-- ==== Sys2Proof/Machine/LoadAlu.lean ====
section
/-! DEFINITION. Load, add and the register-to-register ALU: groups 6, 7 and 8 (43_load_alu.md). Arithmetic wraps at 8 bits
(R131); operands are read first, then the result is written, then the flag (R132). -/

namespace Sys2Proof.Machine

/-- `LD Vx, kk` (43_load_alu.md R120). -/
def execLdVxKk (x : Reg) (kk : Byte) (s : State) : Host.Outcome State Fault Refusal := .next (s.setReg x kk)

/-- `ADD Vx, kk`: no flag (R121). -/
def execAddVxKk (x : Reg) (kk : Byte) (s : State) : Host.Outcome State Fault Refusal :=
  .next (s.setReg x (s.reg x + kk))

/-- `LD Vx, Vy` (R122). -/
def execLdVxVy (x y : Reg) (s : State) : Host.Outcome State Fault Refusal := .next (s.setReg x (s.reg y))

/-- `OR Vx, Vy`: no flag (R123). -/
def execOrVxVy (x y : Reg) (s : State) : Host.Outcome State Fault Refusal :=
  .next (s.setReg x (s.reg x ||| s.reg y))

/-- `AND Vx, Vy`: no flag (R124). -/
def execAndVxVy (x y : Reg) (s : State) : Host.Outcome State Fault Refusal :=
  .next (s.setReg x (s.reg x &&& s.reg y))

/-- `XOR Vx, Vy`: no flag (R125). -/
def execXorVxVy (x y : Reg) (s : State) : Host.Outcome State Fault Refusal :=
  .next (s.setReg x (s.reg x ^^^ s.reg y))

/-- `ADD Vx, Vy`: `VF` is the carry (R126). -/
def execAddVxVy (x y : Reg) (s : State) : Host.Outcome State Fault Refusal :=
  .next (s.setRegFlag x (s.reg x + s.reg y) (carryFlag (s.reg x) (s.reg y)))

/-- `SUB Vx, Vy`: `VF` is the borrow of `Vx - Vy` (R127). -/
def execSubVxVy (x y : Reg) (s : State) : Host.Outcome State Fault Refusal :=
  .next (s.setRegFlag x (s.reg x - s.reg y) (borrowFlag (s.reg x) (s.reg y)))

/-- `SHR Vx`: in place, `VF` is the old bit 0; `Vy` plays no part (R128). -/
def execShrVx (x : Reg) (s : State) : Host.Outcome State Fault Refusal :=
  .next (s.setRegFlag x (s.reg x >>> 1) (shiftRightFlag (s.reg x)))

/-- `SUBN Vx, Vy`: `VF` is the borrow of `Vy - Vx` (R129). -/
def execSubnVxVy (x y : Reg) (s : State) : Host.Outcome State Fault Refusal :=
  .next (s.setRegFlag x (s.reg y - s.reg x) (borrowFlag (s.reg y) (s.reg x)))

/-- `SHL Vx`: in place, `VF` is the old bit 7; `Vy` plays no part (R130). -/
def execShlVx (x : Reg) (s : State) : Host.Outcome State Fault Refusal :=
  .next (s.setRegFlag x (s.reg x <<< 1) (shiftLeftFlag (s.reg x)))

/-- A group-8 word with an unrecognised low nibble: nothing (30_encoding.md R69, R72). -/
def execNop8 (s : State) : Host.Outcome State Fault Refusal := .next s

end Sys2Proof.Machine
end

• • • • •

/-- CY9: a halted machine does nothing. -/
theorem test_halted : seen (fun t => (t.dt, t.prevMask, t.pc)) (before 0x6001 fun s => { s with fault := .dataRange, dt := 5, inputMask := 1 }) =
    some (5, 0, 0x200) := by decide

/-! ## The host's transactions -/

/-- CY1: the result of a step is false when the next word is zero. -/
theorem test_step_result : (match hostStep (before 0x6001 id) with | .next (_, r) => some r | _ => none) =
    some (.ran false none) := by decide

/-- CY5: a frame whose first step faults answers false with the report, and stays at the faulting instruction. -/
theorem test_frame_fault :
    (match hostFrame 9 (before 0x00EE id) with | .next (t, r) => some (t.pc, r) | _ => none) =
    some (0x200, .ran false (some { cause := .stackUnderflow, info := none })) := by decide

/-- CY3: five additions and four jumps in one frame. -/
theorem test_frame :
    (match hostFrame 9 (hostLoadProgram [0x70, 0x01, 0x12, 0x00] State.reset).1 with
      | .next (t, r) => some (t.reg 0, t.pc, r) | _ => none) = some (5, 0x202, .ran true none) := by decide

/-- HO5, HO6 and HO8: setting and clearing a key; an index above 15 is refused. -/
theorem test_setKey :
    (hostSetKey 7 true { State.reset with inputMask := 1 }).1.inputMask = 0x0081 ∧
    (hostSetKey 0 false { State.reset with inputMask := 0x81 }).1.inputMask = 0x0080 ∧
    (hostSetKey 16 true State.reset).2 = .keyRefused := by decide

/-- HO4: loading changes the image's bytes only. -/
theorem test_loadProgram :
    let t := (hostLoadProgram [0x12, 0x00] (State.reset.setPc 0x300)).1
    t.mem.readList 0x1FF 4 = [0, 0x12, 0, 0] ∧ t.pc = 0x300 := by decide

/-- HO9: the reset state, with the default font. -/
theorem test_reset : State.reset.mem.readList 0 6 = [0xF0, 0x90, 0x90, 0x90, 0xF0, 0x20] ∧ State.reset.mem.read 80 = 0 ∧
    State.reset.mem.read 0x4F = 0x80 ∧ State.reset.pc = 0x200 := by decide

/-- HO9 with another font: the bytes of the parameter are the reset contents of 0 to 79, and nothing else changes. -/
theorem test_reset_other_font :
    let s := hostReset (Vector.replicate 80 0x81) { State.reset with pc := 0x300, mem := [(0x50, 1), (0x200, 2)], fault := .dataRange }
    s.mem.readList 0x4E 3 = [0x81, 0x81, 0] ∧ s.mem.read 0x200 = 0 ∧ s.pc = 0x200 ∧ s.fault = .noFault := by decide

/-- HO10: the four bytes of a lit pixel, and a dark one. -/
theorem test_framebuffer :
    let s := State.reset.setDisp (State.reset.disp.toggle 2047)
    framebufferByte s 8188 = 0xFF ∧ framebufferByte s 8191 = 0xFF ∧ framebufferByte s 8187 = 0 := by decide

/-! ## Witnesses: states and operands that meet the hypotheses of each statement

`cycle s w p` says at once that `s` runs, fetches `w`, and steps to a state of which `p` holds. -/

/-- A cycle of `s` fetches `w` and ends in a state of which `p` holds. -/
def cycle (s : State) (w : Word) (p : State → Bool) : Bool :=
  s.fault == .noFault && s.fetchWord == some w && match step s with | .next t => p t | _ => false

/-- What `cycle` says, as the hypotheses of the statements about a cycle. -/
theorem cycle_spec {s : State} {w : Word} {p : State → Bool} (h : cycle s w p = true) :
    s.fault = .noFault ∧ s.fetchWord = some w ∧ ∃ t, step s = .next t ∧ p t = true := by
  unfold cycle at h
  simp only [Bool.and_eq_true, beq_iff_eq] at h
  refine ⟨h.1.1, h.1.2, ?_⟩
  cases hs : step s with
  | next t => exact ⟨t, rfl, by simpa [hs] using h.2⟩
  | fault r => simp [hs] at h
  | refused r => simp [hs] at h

• • • • •

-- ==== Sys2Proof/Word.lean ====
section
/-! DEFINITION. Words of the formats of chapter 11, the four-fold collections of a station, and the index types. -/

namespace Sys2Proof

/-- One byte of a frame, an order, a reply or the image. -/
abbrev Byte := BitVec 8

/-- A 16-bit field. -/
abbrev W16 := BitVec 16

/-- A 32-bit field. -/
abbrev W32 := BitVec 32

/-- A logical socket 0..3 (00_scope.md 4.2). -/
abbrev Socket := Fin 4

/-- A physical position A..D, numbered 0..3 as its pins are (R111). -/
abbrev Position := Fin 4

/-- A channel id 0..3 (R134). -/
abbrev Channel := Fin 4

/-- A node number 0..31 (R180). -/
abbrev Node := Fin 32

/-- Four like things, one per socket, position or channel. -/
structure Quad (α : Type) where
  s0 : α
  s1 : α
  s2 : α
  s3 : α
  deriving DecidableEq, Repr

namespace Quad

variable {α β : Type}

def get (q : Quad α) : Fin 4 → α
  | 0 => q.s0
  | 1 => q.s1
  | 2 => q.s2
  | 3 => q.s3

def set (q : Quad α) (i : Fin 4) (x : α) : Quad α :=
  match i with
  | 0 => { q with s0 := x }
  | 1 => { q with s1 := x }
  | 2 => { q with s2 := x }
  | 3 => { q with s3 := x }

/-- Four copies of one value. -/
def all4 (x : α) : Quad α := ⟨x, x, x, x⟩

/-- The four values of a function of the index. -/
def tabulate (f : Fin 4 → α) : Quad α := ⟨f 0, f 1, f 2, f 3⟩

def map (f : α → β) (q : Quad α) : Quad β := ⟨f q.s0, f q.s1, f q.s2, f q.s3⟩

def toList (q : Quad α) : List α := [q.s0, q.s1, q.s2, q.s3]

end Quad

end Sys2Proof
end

• • • • •

**YOUR GOAL**
Lines holding "that": copy each one from the records above.

**ANSWER**
/-! ## Witnesses: states and operands that meet the hypotheses of each statement
`cycle s w p` says at once that `s` runs, fetches `w`, and steps to a state of which `p` holds. -/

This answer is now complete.